Exercise directions =>
In the records below, begin at the line that has "every capture. -/" and stop after the line that has "def State.setOf (s"; quote those lines verbatim and nothing more.

Listed records =>
□ □ □ □
/-- Pages of a MAPPING's own backing written, by number. -/
def State.mapRange (s : State) (m : Mapping) : List Nat → Option (State × Nat)
  | [] => some (s, s.now)
  | k :: ks => match s.mapBacked m (m.va + k * pageBytes m.psize) with
    | none => none
    | some (t, n) => (t.mapRange m ks).map fun r => (r.1, max n r.2)

/-- R291, R322: a MAPPING made or changed. A backing of its own is mapped at once, the function core's page by page (R324). -/
def State.makeMapping (s : State) (part slot : Nat) (v : Version) : Made :=
  let m := v.mapping part slot
  let old := s.obj.maps.find? fun o => o.part == part && o.slot == slot
  let pages := s.obj.pages.filter fun g => g.part == part && g.slot == slot && !g.gone
  let keep (g : Page) : Bool := m.keeps (old.getD m) g
  if (s.ctx? part m.ctx).isNone then .bad s mMalformed
  else
    match s.makeRoom part fun s =>
        let t := { s with obj := { s.obj with maps := upsert (fun o => o.part == part && o.slot == slot) m s.obj.maps } }
        let u := t.unmapPages (pages.filter fun g => !keep g)
        (u.1.rewrite (pages.filter keep)).bind fun r =>
          (r.1.mapRange m (if m.back = 0 then [] else List.range (m.size / pageBytes m.psize))).map fun q => (q.1, max u.2 (max r.2 q.2)) with
    | .error t => .bad t mNoResource
    | .ok (w, n) => .good w n

/-! ## WEIGHTSET (R350, R351, R353) -/

/-- R291: the object of a WEIGHTSET body over a base, before it has a generation. -/
def Version.weights (v : Version) (part slot : Nat) (base : Option WeightSet) : WeightSet :=
  { part, slot, ctx := v.num 0 4, sub := v.num 4 1, evictable := v.num 5 1 == 1, pubkey := v.num 6 2, baserec := v.num 8 4,
    src := v.num 0x10 8, wsize := v.num 0x18 8, va := v.num 0x20 8, span := (base.map (·.span)).getD (v.num 0x18 8),
    digest := v.num 0x28 64, sig := (v.body.drop 0x68).take 64, gens := [], lastUse := 0 }

/-- The epoch of a generation whose version has not converged: above every capture. -/
def pendingEpoch : Nat := 2 ^ 64

/-- The leaves of a set's newest generation made invalid. -/
def State.hideWeights (s : State) (w : WeightSet) : State × Nat :=
  (((w.gens.head?).map (·.pages)).getD []).foldl (fun (r : State × Nat) p =>
    let q := r.1.clearLeaf w.part w.ctx (w.va + 4096 * p.1) 0
    (q.1, max r.2 q.2)) (s, s.now)

/-- The weight set of a record. -/
def State.setOf (s : State) (part slot : Nat) : Option WeightSet := s.obj.wsets.find? fun x => x.part == part && x.slot == slot

/-- R350: the image, checked, becomes a new generation; the one before stays in use for whoever captured it (R353). -/
def State.newGeneration (s₀ : State) (w : WeightSet) : Made :=
  let s := s₀.readsThrough w.part w.ctx w.src w.wsize
  match s₀.weightImage w with
  | none => .bad s mSignature
  | some bs =>
    match s.makeRoom w.part fun t =>
        let hidden := match t.setOf w.part w.slot with
          | some o => t.hideWeights o
          | none => (t, t.now)
        (hidden.1.backWeights w bs).bind fun r => (r.1.showWeights w r.2).map fun q => (q.1, max hidden.2 q.2, r.2) with
    | .error t => .bad t mNoResource
    | .ok (t, n, pages) =>
      let old := t.setOf w.part w.slot
      let w := { w with
        gens := { epoch := pendingEpoch, va := w.va, span := w.span, pages, evicted := false } :: (old.map (·.gens)).getD []
        lastUse := (old.map (·.lastUse)).getD 0 }
      .good { t with obj := { t.obj with wsets := upsert (fun x => x.part == w.part && x.slot == w.slot) w t.obj.wsets } } n
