-- ==== Sys2Proof/Machine/FloatOps.lean ====
section
/-!
DEFINITION. Floating instructions (R146 to R153).
-/

namespace Sys2Proof.Machine

/-- FADD (R148). -/
def execFadd (f : RForm) (s : State) : Host.Outcome State Fault Refusal :=
  issueAlu (.fadd f) f.h f.a 1 [(f.b, 1), (f.c, 1)] (faddAlu f) s

/-- FSUB (R148). -/
def execFsub (f : RForm) (s : State) : Host.Outcome State Fault Refusal :=
  issueAlu (.fsub f) f.h f.a 1 [(f.b, 1), (f.c, 1)] (fsubAlu f) s

/-- FMUL (R148). -/
def execFmul (f : RForm) (s : State) : Host.Outcome State Fault Refusal :=
  issueAlu (.fmul f) f.h f.a 1 [(f.b, 1), (f.c, 1)] (fmulAlu f) s

/-- FSCALE (R148). -/
def execFscale (f : RForm) (s : State) : Host.Outcome State Fault Refusal :=
  issueAlu (.fscale f) f.h f.a 1 [(f.b, 1), (f.c, 1)] (fscaleAlu f) s

/-- FFMA (R148). -/
def execFfma (f : RForm) (s : State) : Host.Outcome State Fault Refusal :=
  issueAlu (.ffma f) f.h f.a 1 [(f.b, 1), (f.c, 1), (f.d, 1)] (ffmaAlu f) s

/-- FMIN (R148). -/
def execFmin (f : RForm) (s : State) : Host.Outcome State Fault Refusal :=
  issueAlu (.fmin f) f.h f.a 1 [(f.b, 1), (f.c, 1)] fminAlu s

/-- FMAX (R148). -/
def execFmax (f : RForm) (s : State) : Host.Outcome State Fault Refusal :=
  issueAlu (.fmax f) f.h f.a 1 [(f.b, 1), (f.c, 1)] fmaxAlu s

/-- FABS (R148). -/
def execFabs (f : RForm) (s : State) : Host.Outcome State Fault Refusal :=
  issueAlu (.fabs f) f.h f.a 1 [(f.b, 1)] fabsAlu s

/-- FNEG (R148). -/
def execFneg (f : RForm) (s : State) : Host.Outcome State Fault Refusal :=
  issueAlu (.fneg f) f.h f.a 1 [(f.b, 1)] fnegAlu s

/-- FRCP (R148). -/
def execFrcp (f : RForm) (s : State) : Host.Outcome State Fault Refusal :=
  issueAlu (.frcp f) f.h f.a 1 [(f.b, 1)] (frcpAlu f) s

/-- FSQRT (R148). -/
def execFsqrt (f : RForm) (s : State) : Host.Outcome State Fault Refusal :=
  issueAlu (.fsqrt f) f.h f.a 1 [(f.b, 1)] (fsqrtAlu f) s

/-- FRSQ (R149). -/
def execFrsq (f : RForm) (s : State) : Host.Outcome State Fault Refusal :=
  issueAlu (.frsq f) f.h f.a 1 [(f.b, 1)] frsqAlu s

/-- FCMP (R150, R161). -/
def execFcmp (f : RForm) (s : State) : Host.Outcome State Fault Refusal :=
  issuePred (.fcmp f) f.h f.a (fun x l => Machine.fcmp f.subop.toNat (x.read l f.b) (x.read l f.c)) s

/-- FCLASS (R151). -/
def execFclass (f : RForm) (s : State) : Host.Outcome State Fault Refusal :=
  issueAlu (.fclass f) f.h f.a 1 [(f.b, 1)] (fclassAlu f) s

/-- FEXPN (R152). -/
def execFexpn (f : RForm) (s : State) : Host.Outcome State Fault Refusal :=
  issueAlu (.fexpn f) f.h f.a 1 [(f.b, 1)] (fexpnAlu f) s

/-- HADD2 (R153). -/
def execHadd2 (f : RForm) (s : State) : Host.Outcome State Fault Refusal :=
  issueAlu (.hadd2 f) f.h f.a 1 [(f.b, 1), (f.c, 1)] (hadd2Alu f) s

/-- HMUL2 (R153). -/
def execHmul2 (f : RForm) (s : State) : Host.Outcome State Fault Refusal :=
  issueAlu (.hmul2 f) f.h f.a 1 [(f.b, 1), (f.c, 1)] (hmul2Alu f) s

/-- HFMA2 (R153). -/
def execHfma2 (f : RForm) (s : State) : Host.Outcome State Fault Refusal :=
  issueAlu (.hfma2 f) f.h f.a 1 [(f.b, 1), (f.c, 1), (f.d, 1)] (hfma2Alu f) s


end Sys2Proof.Machine
end

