-- ==== Sys2Proof/Machine/Schedule.lean ====
section
/-!
DEFINITION. The end of a cycle, and the model's own schedule, taken where the agenda is empty: one order of events that the manual
allows (log 1).
-/

namespace Sys2Proof.Machine

/-- R90, R236: accesses that stand recalled at a cycle's end are counted, each once: an operation for its convoy, the next read of a matrix
entry for each of its signers. -/
def State.countRecalls (s : State) : State :=
  let ops := s.ops.filter fun o => !o.recalled && o.pieces.any fun p => s.recalls o p (match o.kind with
    | .load .. | .codebook _ => false
    | _ => true)
  let mx := s.eng.mx.filter fun e => !e.recalled && decide (0 < e.left) && s.mxRecalled e
  let t := { s with ops := updateWhere (fun o => ops.any (·.id == o.id)) (fun o => { o with recalled := true }) s.ops
                    eng := { s.eng with mx := updateWhere (fun e => mx.any (·.id == e.id)) (fun e => { e with recalled := true }) s.eng.mx } }
  let u := ops.foldl (fun t o => t.onConvoy o.col o.cv (·.count 5 1)) t
  mx.foldl (fun t e => e.signers.foldl (fun t g => t.onConvoy e.col g.1 (·.count 5 1)) t) u

/-- R26, R187, R188: at the end of a cycle a wait whose bound has passed has ended, and a convoy that could have become ready for 128 cycles
does. -/
def State.forceWake (s : State) (col cv : Nat) : State :=
  let after (t : State) (i : Instr) : State := match exec i t with
    | .next u => u
    | _ => t
  let t := after s (.waitBoundExpiry col cv)
  match (t.convoy? col cv).bind (·.wait) with
  | none => t
  | some w =>
    let set (since : Option Nat) : State := t.onConvoy col cv fun v => { v with wait := v.wait.map fun w => { w with since } }
    match [Instr.convoyWake col cv, .napExpiry col cv, .fwcallAnswer col cv, .replay col cv].find? fun i => after t i != t with
    | none => if w.since.isNone then t else set none
    | some i =>
      let from_ := w.since.getD t.now
      if from_ + 127 ≤ t.now then after t i else set (some from_)

/-- Every waiting convoy at the end of a cycle. -/
def State.forceWakes (s : State) : State :=
  s.cols.foldl (fun t c => (List.range c.cvs.length).foldl (fun t cv => t.forceWake c.id cv) t) s

/-- R310: a core whose slice has run out. -/
def State.slicesOver (s : State) : List Nat :=
  ((s.cols.flatMap fun c => c.cvs.map fun v => coreOf v.quad).dedup).filter fun c => decide (lookupD 0 s.fw.lastSlice c + s.fw.slice ≤ s.now)

/-- R310: no slice lasts longer than SLICE. -/
def State.endSlices (s : State) : State := s.slicesOver.foldl (fun t c => t.endSlice c) s

/-- The cycle ends: groups that stand together have merged (R17), the faults raised beside another group's issue are delivered (R121), what
no port charged is charged (R308), recalls are counted (R236), waits that must end do (R26) and slices too (R310), the clock advances, the
accounts are refilled where that is due (R308), rings show the entries that have completed (R300), and the actual-state tables show the
counts that have moved on (R299). -/
def State.tick (s : State) : State :=
  let t := s.joinGroups.deliverAll.pruneHolds.chargeRest.countRecalls.forceWakes.endSlices.nextCycle
  (if t.refillDue then t.refill else t).flushPosts.syncAst

/-- A port of a quadrant issues. -/
def State.issueOn (s : State) (quad port : Nat) : Host.Outcome State Fault Refusal :=
  match s.pick quad port with
  | .nothing => .next s
  | .faulted t => .next t
  | .run i t => exec i t

/-- R19, R22, R25: a cycle does not end while a port has a candidate that can issue in it: that issue comes first, and the cycle's end
after it. -/
def State.endCycle (s : State) : Host.Outcome State Fault Refusal :=
  match s.nextIssue with
  | some (quad, port) => { s with agenda := .tick :: s.agenda }.issueOn quad port
  | none => .next s.tick

/-! ## What may happen next -/

/-- Device steps of convoys: waits that end, faults at a clause boundary, read-ahead. -/
def State.convoyEvents (s : State) : List Instr :=
  s.cols.flatMap fun c => (List.range c.cvs.length).flatMap fun k =>
    [.convoyWake c.id k, .waitBoundExpiry c.id k, .napExpiry c.id k, .fwcallAnswer c.id k, .replay c.id k,
     .checksumFaultDelivery c.id k, .readAheadFetch c.id k 0, .readAheadFetch c.id k 1]

/-- Device steps of memory operations. -/
def State.opEvents (s : State) : List Instr :=
  s.ops.flatMap fun o => ((o.pieces.map (·.grp)).dedup.flatMap fun g =>
      [Instr.loadReturn o.id g false, .storeArrival o.id g, .pushPerform o.id g]) ++
    [.loadReturn o.id 0 false, .codebookReady o.id, .hostAtomicCompletion o.id .success, .storeArrival o.id 0, .storeAck o.id,
     .plstMergeComplete o.id]

/-- Device steps of the copy and matrix engines and of overlay loads. -/
def State.engineEvents (s : State) : List Instr :=
  (s.eng.jobs.flatMap fun j => ((List.range j.pend.length).map fun k => Instr.ownershipGrant j.id k) ++
      [.copyCompletion j.id, .copyFailure j.id, .shardTimeout j.id]) ++
  (s.eng.mx.flatMap fun e => [Instr.matrixPassGrant e.quad, .matrixDrain e.quad e.id [] []]) ++
  (s.eng.res.flatMap fun r => [Instr.overlayLoadEnd r.core r.part r.prog r.handle, .overlayLoadFail r.core r.part r.prog r.handle])

/-- R358: what answers a mailbox request. -/
def Mailbox.services (b : Mailbox) : List Instr :=
  if !b.busy then []
  else [.mailboxTaskArm (b.fn - 1), .mailboxTaskSignal (b.fn - 1), .allowSet (b.fn - 1), .report b.fn, .migOffer (b.fn - 1),
        .migWrap (b.fn - 1), .migResult (b.fn - 1), .fwWrite, .fwStart, .sliceSet, .pubkeySet, .bboxRead, .mailboxUnknownCode b.fn]

/-- R290: every slot is scanned once in 50 µs of wall time. -/
def State.scanEvents (s : State) : List Instr :=
  if s.now % 50000 = 0 then (0 :: s.obj.parts.map (·.pnum + 1)).flatMap fun fn => (List.range (slotsOf fn)).map fun slot => .surveyorScan fn slot
  else []

/-- Device steps of the function cores and of the Surveyor. -/
def State.firmwareEvents (s : State) : List Instr :=
  (s.paging.map fun q => Instr.pagingAnswer q.part q.ctx q.page) ++
  (s.obj.parts.flatMap fun p => [Instr.taskArm p.pnum, .taskSignal p.pnum, .acctRead p.pnum, .copyRingTake p.pnum false,
      .copyRingTake p.pnum true]) ++
  (s.fw.boxes.flatMap Mailbox.services) ++
  (s.recs.flatMap fun r => [Instr.applyingEnd r.fn r.slot, .drainingEnd r.fn r.slot]) ++
  ((0 :: s.obj.parts.map (·.pnum + 1)).map fun fn => Instr.reconcileStepStart fn) ++ s.scanEvents

/-- Where a column of a route may be placed: a core and the quadrants of its convoys. -/
def State.spots (s : State) (p : Partition) (r : Route) (bmode : Bool) : List (Nat × List Nat) :=
  ((List.range 320).filter fun c => !(p.quadsOf c).isEmpty).map fun c => (c, s.spread p.pnum r bmode c none r.nconv)

/-- Where a saved column may come back: its own quadrants, or others of its core or pair. -/
def State.backSpots (s : State) (r : Route) (k : Column) : List (List Nat) :=
  [k.cvs.map (·.quad), s.spread k.part r k.bmode k.core (some k.id) r.nconv]

/-- Device steps of the dispatcher for a route. -/
def State.routeEvents (s : State) (p : Partition) (r : Route) : List Instr :=
  [.coalescingTimeout p.pnum r.slot, .drainDeadline p.pnum r.slot] ++
  ((s.spots p r r.bounds).flatMap fun cq =>
    .batchLaunch p.pnum r.slot cq.1 cq.2 ::
      ((s.obj.tasks.filter fun t => t.part == p.pnum && t.prog == r.slot).map fun t => .taskLaunch p.pnum t.task cq.1 cq.2) ++
      ((s.launches.filter fun l => l.part == p.pnum && l.prog == r.slot).map fun l => .boundsRoundLaunch l.id cq.1 cq.2)) ++
  ((s.launches.filter fun l => l.part == p.pnum && l.prog == r.slot).flatMap fun l =>
    (s.spots p r false).map fun cq => .elementPassLaunch l.id cq.1 cq.2) ++
  ((s.cols.filter fun c => c.part == p.pnum && c.prog == r.slot).flatMap fun c =>
    (s.backSpots r c).map fun qs => .resumption c.id c.core qs) ++
  ((s.spots p r r.bounds).map fun cq => .preemptForRoom p.pnum r.slot cq.1)

/-- Device steps of the dispatcher. -/
def State.dispatchEvents (s : State) : List Instr :=
  (s.cols.flatMap fun c => [Instr.columnEnd c.id, .preemptionSave c.id, .tileBankSave c.id]) ++
  (s.obj.parts.flatMap fun p => (s.obj.routes.filter (·.part == p.pnum)).flatMap (s.routeEvents p))

/-- The device steps tried, in this order. -/
def State.events (s : State) : List Instr :=
  s.opEvents ++ s.convoyEvents ++ s.engineEvents ++ s.firmwareEvents ++ s.dispatchEvents

/-- A device step changes the state now. -/
def State.happens (s : State) (i : Instr) : Bool :=
  match exec i s with
  | .next t => t != s
  | _ => false

/-- What happens next: a slice that ends, else the first device step that changes something, else an issue, else the next cycle. -/
def State.nextAct (s : State) : Act :=
  match s.slicesOver with
  | c :: _ => .event (.sliceEnd c)
  | [] => match s.events.find? s.happens with
    | some i => .event i
    | none => match s.nextIssue with
      | some (q, p) => .issue q p
      | none => .tick

end Sys2Proof.Machine
end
□ □ □ □
Answer area =>
/-- The epoch of a generation whose version has not converged: above every capture. -/
def pendingEpoch : Nat := 2 ^ 64

/-- The leaves of a set's newest generation made invalid. -/
def State.hideWeights (s : State) (w : WeightSet) : State × Nat :=
  (((w.gens.head?).map (·.pages)).getD []).foldl (fun (r : State × Nat) p =>
    let q := r.1.clearLeaf w.part w.ctx (w.va + 4096 * p.1) 0
    (q.1, max r.2 q.2)) (s, s.now)

/-- The weight set of a record. -/
def State.setOf (s : State) (part slot : Nat) : Option WeightSet := s.obj.wsets.find? fun x => x.part == part && x.slot == slot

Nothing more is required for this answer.